Feature selection could offer support for machine learning tasks and it is applied to identify important feature variables from a large number of feature variables. Through feature selection, irrelative, redundant and noise data could be filtered and the accuracy of the classification could be improved [18, 19]. According to the relationship with the learning method, there are three categories of feature selection method, including filters, embedded methods and wrappers [20]. Considering there are many feature selection algorithms, we chose four representative methods including RFA, Max-relevance and Min-Redundancy (mRMR), support vector machine recursive feature elimination (SVM-RFE) and relief for each category for identifying discriminative features for KBD diagnosis.
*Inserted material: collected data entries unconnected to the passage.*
-- ==== Sys2Proof/Machine/Pcie.lean ====
section
/-! DEFINITION. PCIe ports and storage tunnels (chapter 10): TLP carriage, fences, window credit, non-posted tracking, slot states,
resets and the DMA commands; and the composite member table of chapter 03, which the slot table follows. -/

namespace Sys2Proof.Machine

/-! ### Tracked transactions (R325 to R329) -/

/-- Every entry is taken. -/
def Hub.npFull (h : Hub) : Bool := Nat.ble 256 h.pcie.np.length

/-- An entry taken, with its timeout. -/
def Hub.npTake (h : Hub) (key : NpKey) (tc : Nat) (trunk : Option Nat) (dev : Nat) : Hub :=
  let id := h.pcie.nextNp
  let h := h.setPcie fun p => { p with np := p.np ++ [⟨id, key, tc, trunk, dev⟩], nextNp := id + 1 }
  let h := (h.put Obj.NP_INFLIGHT h.pcie.np.length).peak Obj.NP_PEAK h.pcie.np.length
  h.arm (.npTimeout id) (us (h.get Obj.NP_TIMEOUT))

/-- An entry freed. -/
def Hub.npFree (h : Hub) (id : Nat) : Hub :=
  let h := h.setPcie fun p => { p with np := p.np.filter fun e => e.id != id }
  (h.put Obj.NP_INFLIGHT h.pcie.np.length).disarm (.npTimeout id)

/-- A DMA channel stopped by an error (R337). -/
def Hub.dmaStop (h : Hub) (ch : Fin 64) : Hub :=
  let d := h.dma[ch]
  ((h.setDma ch { fetched := d.fetched, drops := d.drops }).put (Obj.DMA_STATUS ch) 3).event 0x36 (Obj.DMA_STATUS ch)

/-- The bridge's request ends with the status of a tracked entry that ends: its path is lost, or no completion came (R327, R328). The
spec names no cause of R117 for them: NO_ROUTE and REMOTE_TIMEOUT are the model's choice (log entry 87). -/
def Hub.bridgeEnd (h : Hub) (id status : Nat) : Hub :=
  (h.setPcie fun p => { p with gone := id :: p.gone }).remoteEnd id (if status = 1 then causeNoRoute else causeRemoteTimeout) 0

/-- The request of an entry ended by the hub itself with a status: 1 UR, 2 CA. -/
def Hub.npEnd (h : Hub) (e : NpEntry) (status : Nat) : Hub :=
  let h := match e.key with
    | .tlp port req tag =>
      (if e.dev = 0 ∨ status = 1 then h else h.fnError e.dev 15).emit (.cpl port req tag (Fin.ofNat 8 e.tc) status (h.ecrc port))
    | .dma ch _ => h.dmaStop ch
    | .bridge id => h.bridgeEnd id status
  h.npFree e.id

/-- Paths are lost: UR for every entry concerned (R328). -/
def Hub.npLost (h : Hub) (f : NpEntry → Bool) : Hub :=
  (h.pcie.np.filter f).foldl (fun h e => (h.npEnd e 1).bump Obj.CPL_SYNTH_UR) h

/-! ### Slot states (R331, R332) -/

/-- A hot-plug event of a bridge that its slot control lets interrupt the host. -/
def Hub.hotPending (h : Hub) (d : Nat) : Bool :=
  let v := h.cfg d 0x88
  bitOf v 5 && (bitOf v 3 && bitOf v 19 || bitOf v 12 && bitOf v 24)

/-- Slot status or control changes: an event that begins to interrupt is signalled by MSI or INTx, and INTx falls when it ends. -/
def Hub.setSlotReg (h : Hub) (d : Nat) (f : Hub → Hub) : Hub :=
  let was := h.hotPending d
  let h := f h
  let now := h.hotPending d
  if was == now then h
  else if bitOf (h.cfg d 0x50) 16 then
    (if now then h.post (.mem (BitVec.ofNat 64 (h.cfg d 0x58 * 2 ^ 32 + h.cfg d 0x54)) (toLE 4 (h.cfg d 0x5C))) else h)
  else if now && bitOf (h.cfg d 4) 10 then h
  else h.emit (.intx d now)

/-- Presence or link of a downstream port changes: Presence Detect Changed, Data Link Layer State Changed, and their signal (R332). -/
def Hub.hotPlug (h : Hub) (d : Nat) (wasPresent wasUp present up : Bool) : Hub :=
  if wasPresent == present && wasUp == up then h
  else
    let v := h.cfg d 0x88
    let v := if wasPresent == present then v else setBit v 19
    let v := if wasUp == up then v else setBit v 24
    (h.emit (.hotPlug d present up)).setSlotReg d fun h => h.setCfg d 0x88 v

/-- The root port of an entry: the hub it names is a member, or this hub, and the port is a root port with a composite owner. -/
def Hub.rpOf (h : Hub) (d : Nat) : Option (Nat × Nat × Bool) :=
  h.pcie.rps.find? fun r => r.1 == h.get (Obj.SLOT_UNIT_ID (d - 1)) && r.2.1 == h.get (Obj.SLOT_PORT (d - 1))

/-- A slot state set, with the hot-plug signal of R332; where it leaves 3, the path of the requests for the port is lost (R328). -/
def Hub.setSlot (h : Hub) (d s : Nat) : Hub :=
  let old := h.get (slotKey d)
  let pres := fun x => x == 2 || x == 3
  let h := (h.put (slotKey d) s).hotPlug d (pres old) (old == 3) (pres s) (s == 3)
  if old = 3 ∧ s ≠ 3 then h.npLost fun e => e.dev == d else h

/-- The entry follows its root port: absent, present or up. -/
def Hub.slotFollow (h : Hub) (d : Nat) : Hub :=
  let s := h.get (slotKey d)
  if s = 0 ∨ s = 4 then h
  else match h.rpOf d with
    | none => if s = 1 then h else h.setSlot d 1
    | some (_, _, a) => if s = (if a then 3 else 2) then h else h.setSlot d (if a then 3 else 2)

/-- Every entry follows its root port. -/
def Hub.slotsFollow (h : Hub) : Hub := (List.range 31).foldl (fun h i => h.slotFollow (i + 1)) h

/-- An entry committed or written (R317, R331): a pending one stays so until the upstream link-up, whatever it then names. -/
def Hub.slotWritten (h : Hub) (d : Nat) : Hub :=
  let s := h.get (slotKey d)
  if s = 4 then h
  else if h.get (Obj.SLOT_UNIT_ID (d - 1)) = 0 then (if s = 0 then h else h.setSlot d 0)
  else if s ≠ 0 then h.slotFollow d
  else if h.upLinked then (h.setSlot d 4).event 0x34 (slotKey d)
  else (h.setSlot d 1).slotFollow d

/-- A root port's DL state or presence changes, and with it the slot and the tracked requests for it (R328, R331). -/
def Hub.rpChange (h : Hub) (unit port : Nat) (st : Option Bool) : Hub :=
  (h.setPcie fun p =>
    let rest := p.rps.filter fun r => !(r.1 == unit && r.2.1 == port)
    { p with rps := match st with
      | some a => (unit, port, a) :: rest
      | none => rest }).slotsFollow

/-! ### Composite members (R24, R88, R89, R316) -/

/-- The member number of a unit. -/
def Hub.memberOf (h : Hub) (unit : Nat) : Option Nat :=
  if unit = 0 then none else firstBelow (fun m => h.get (Obj.MEMBER_UNIT_ID m) == unit) 32

/-- A joining root port takes the lowest empty slot entry (R316). -/
def Hub.slotAuto (h : Hub) (unit port : Nat) : Hub :=
  let named := (List.range 31).any fun i => h.get (Obj.SLOT_UNIT_ID i) == unit && h.get (Obj.SLOT_PORT i) == port
  if named then h
  else match firstBelow (fun i => h.get (Obj.SLOT_UNIT_ID i) == 0) 31 with
    | some i => if h.flag Obj.SLOT_AUTO then ((h.put (Obj.SLOT_UNIT_ID i) unit).put (Obj.SLOT_PORT i) port).slotWritten (i + 1) else h
    | none => h.event 0x35 Obj.SLOT_AUTO

/-- A root port of a member is known: it takes an entry, and the entries that name it follow. -/
def Hub.rpJoin (h : Hub) (unit port : Nat) : Hub :=
  let known := h.pcie.rps.any fun r => r.1 == unit && r.2.1 == port
  ((if known then h else h.setPcie fun p => { p with rps := (unit, port, false) :: p.rps }).slotAuto unit port).slotsFollow

/-- The slot table at start-up, before any upstream link-up: stored entries are absent until their ports are known, and the root's own root
ports are (R316, R331). -/
def Hub.slotStart (h : Hub) : Hub :=
  if !h.headsUnit then h
  else
    let h := (List.range 31).foldl (fun h i => h.slotWritten (i + 1)) h
    (List.finRange 2).foldl (fun h p => if h.composite p then h.rpJoin Config.unitId.toNat p.val else h) h

/-- A hub joins the composite unit this hub heads (R88, R89). A member reached by two uplinks keeps both its paths, and `MEMBER_PATH` reads
the one it joined by first (R24; log entry 79). MEMBER_TABLE_FULL names the first object of the table (R68). -/
def Hub.join (h : Hub) (j : JoinIn) : Hub :=
  let u := j.unit.toNat
  if !h.headsUnit then h
  else
    let free := fun m => 0 < m && h.get (Obj.MEMBER_UNIT_ID m) == 0
    let was := (h.pcie.former.find? fun f => f.1 == u).map (·.2)
    let pick := match h.memberOf u, was with
      | some m, _ => some m
      | none, some m => if free m then some m else firstBelow free 32
      | none, none => firstBelow free 32
    match pick with
    | none => h.event 0x05 Obj.MEMBER_TABLE
    | some m =>
      let h := if h.get (Obj.MEMBER_UNIT_ID m) = u then h else (h.put (Obj.MEMBER_UNIT_ID m) u).put (Obj.MEMBER_PATH m) j.path.toNat
      let h := h.setPcie fun p => { p with
        former := p.former.filter fun f => f.1 != u, paths := (p.paths.filter fun x => x != (u, j.path.toNat)) ++ [(u, j.path.toNat)] }
      (List.range 2).foldl (fun h k => if j.rps.getLsbD k then h.rpJoin u k else h) h

/-- A hub leaves the composite unit: surprise removal (R24, R89). -/
def Hub.leave (h : Hub) (unit : Nat) : Hub :=
  match h.memberOf unit with
  | none => h
  | some m =>
    if m = 0 then h
    else
      let path := h.get (Obj.MEMBER_PATH m)
      let h := (h.put (Obj.MEMBER_UNIT_ID m) 0).put (Obj.MEMBER_PATH m) 0
      let h := h.npLost fun e => match e.key with
        | .bridge id => h.bridge.remote.any fun x => x.id == id && x.path.toNat == path
        | _ => false
      let h := h.setPcie fun p => { p with
        former := (unit, m) :: p.former.filter fun f => f.1 != unit, paths := p.paths.filter fun x => x.1 != unit }
      (h.rpChange unit 0 none).rpChange unit 1 none

/-- Every member reached by a trunk port alone leaves; one that keeps another uplink is reached by that (R24). A path's first byte names the
port (R86). -/
def Hub.leaveBy (h : Hub) (p : Nat) : Hub :=
  let by_ := fun path => path / 2 ^ 56 == p + 1
  let h := h.setPcie fun s => { s with paths := s.paths.filter fun x => !by_ x.2 }
  (List.range 32).foldl (fun h m =>
    let u := h.get (Obj.MEMBER_UNIT_ID m)
    if m != 0 && u != 0 && by_ (h.get (Obj.MEMBER_PATH m)) then
      match h.pcie.paths.find? fun x => x.1 == u with
      | some x => h.put (Obj.MEMBER_PATH m) x.2
      | none => h.leave u
    else h) h

/-! ### TLP tunnels (R319 to R323) -/

/-- The counts of an end of a TLP tunnel. -/
def Hub.tlpTun (h : Hub) (t : Nat) (port : Fin 2) : TlpTun :=
  (h.pcie.tuns.find? fun x => x.tun == t && x.port == port.val).getD { tun := t, port := port.val }

/-- The same, set. -/
def Hub.setTlpTun (h : Hub) (x : TlpTun) : Hub :=
  h.setPcie fun p => { p with tuns := x :: p.tuns.filter fun y => !(y.tun == x.tun && y.port == x.port) }

/-- A tunnel carries TLPs at a PCIe port of this hub (R319). -/
def Hub.tlpEnd (h : Hub) (t : Nat) (port : Fin 2) : Bool := h.tunUsed t && h.hasEnd t (2 + port.val) && !bitOf (h.get (Obj.TUN_LOCAL t)) 15

/-- The PCIe ports of this hub at which a tunnel carries TLPs. -/
def Hub.tlpEnds (h : Hub) (t : Nat) : List (Fin 2) := (List.finRange 2).filter (h.tlpEnd t)

/-- The TLP tunnel of a device at a port: non-posted or posted-and-completion (R319). One with ends at both ports names the device of the
upstream one. -/
def Hub.findTlpTun (h : Hub) (port : Fin 2) (dev : Nat) (np : Bool) : Option Nat :=
  firstBelow (fun t => h.tlpEnd t port &&
    (let l := h.get (Obj.TUN_LOCAL t)
     bitOf l 8 == np && (l % 32 == dev || (h.pcie.role[port] == 2 && h.tlpEnd t (1 - port))))) 256

/-- The other tunnel of a pair, at the same port. -/
def Hub.pairOf (h : Hub) (t : Nat) (port : Fin 2) : Option Nat :=
  let l := h.get (Obj.TUN_LOCAL t)
  firstBelow (fun u => u != t && h.tlpEnd u port && (let m := h.get (Obj.TUN_LOCAL u)
    m % 32 == l % 32 && bitOf m 8 != bitOf l 8)) 256

/-- Some trunk the tunnel leaves by encrypts its class (R320). -/
def Hub.tunEncrypted (h : Hub) (t : Nat) : Bool :=
  (List.range 2).any fun p => h.hasEnd t p && h.encrypts p (h.get (Obj.TUN_CLASS t))

/-- Pieces of a list, the first of `a` bytes and the others of `b`. -/
def pieces (a b : Nat) : Nat → List Byte → List (List Byte)
  | 0, _ => []
  | f + 1, bs => bs.take a :: (if Nat.ble bs.length a then [] else pieces b b f (bs.drop a))

/-- The cells of a TLP after its prefix. -/
def tlpCells (enc : Bool) (bs : List Byte) : List (List Byte) :=
  if enc then pieces 104 112 60 bs else pieces 120 128 60 bs

/-- The carriage prefix (R320): count or fence, freed count, type, reset code. -/
def prefix8 (count freed type code : Nat) : List Byte :=
  toBE 2 count ++ toBE 2 freed ++ [BitVec.ofNat 8 type, BitVec.ofNat 8 code, 0, 0]

/-- Cells of a window granted by the far end: half the tunnel's floor (R322). -/
def Hub.creditWindow (h : Hub) (t : Nat) : Nat := h.get (Obj.TUN_FLOOR t) / 2

/-- Cells that may be sent now. -/
def Hub.available (h : Hub) (t : Nat) (port : Fin 2) : Nat :=
  let x := h.tlpTun t port
  h.creditWindow t - (x.cells + 65536 - x.freedIn) % 65536

/-- A cell of a TLP tunnel presented at its port. -/
def Hub.tlpCell (h : Hub) (port : Fin 2) (t : Nat) (first last : Bool) (body : List Byte) : Hub :=
  h.present ⟨2 + port.val, h.get (Obj.TUN_LOCAL t), mkHdr (h.get (Obj.TUN_CLASS t)) first last false body.length, body, false, false⟩

/-- The fence of a request: the count of the last TLP before it in the pair's other tunnel, those that wait for credit among them (R321). -/
def Hub.fenceOf (h : Hub) (port : Fin 2) (t : Nat) : Nat := match h.pairOf t port with
  | some u => ((h.tlpTun u port).sent + (h.tlpTun u port).wait.length) % 65536
  | none => 0

/-- A TLP put into the cells of its tunnel at a port (R320, R321). -/
def Hub.tlpSend (h : Hub) (port : Fin 2) (t fence : Nat) (tlp : Tlp) : Hub :=
  let np := bitOf (h.get (Obj.TUN_LOCAL t)) 8
  let x := h.tlpTun t port
  let cells := tlpCells (h.tunEncrypted t) tlp.bytes
  let count := (x.sent + 1) % 65536
  let pre := prefix8 (if np then fence else count) x.freedOut (4 * b2n tlp.ecrc) 0
  let h := h.setTlpTun { x with sent := count, cells := (x.cells + cells.length) % 65536, told := x.freedOut }
  let n := cells.length
  (cells.zipIdx).foldl (fun h (c, i) => h.tlpCell port t (i == 0) (i + 1 == n) (if i = 0 then pre ++ c else c)) h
To our knowledge, machine learning methods have not been reported in KBD diagnosis. In this study, 26 features including clinical manifestations, and pathological changes of X-ray images from 800 adolescents (400 confirmed KBD subjects and 400 non-KBD subjects) were extracted. Different machine learning algorithms including RFA, ANNs, SVM and LR were applied to build calssification models and the predictive efficacy of them were compared. More importantly, four feature selection algorithms were applied and we selected 10 discriminative features from 26 features. These 10 features with high sensitivity and specificity could provide a fast, effective diagnostic method for KBD diagnosis among adolescents.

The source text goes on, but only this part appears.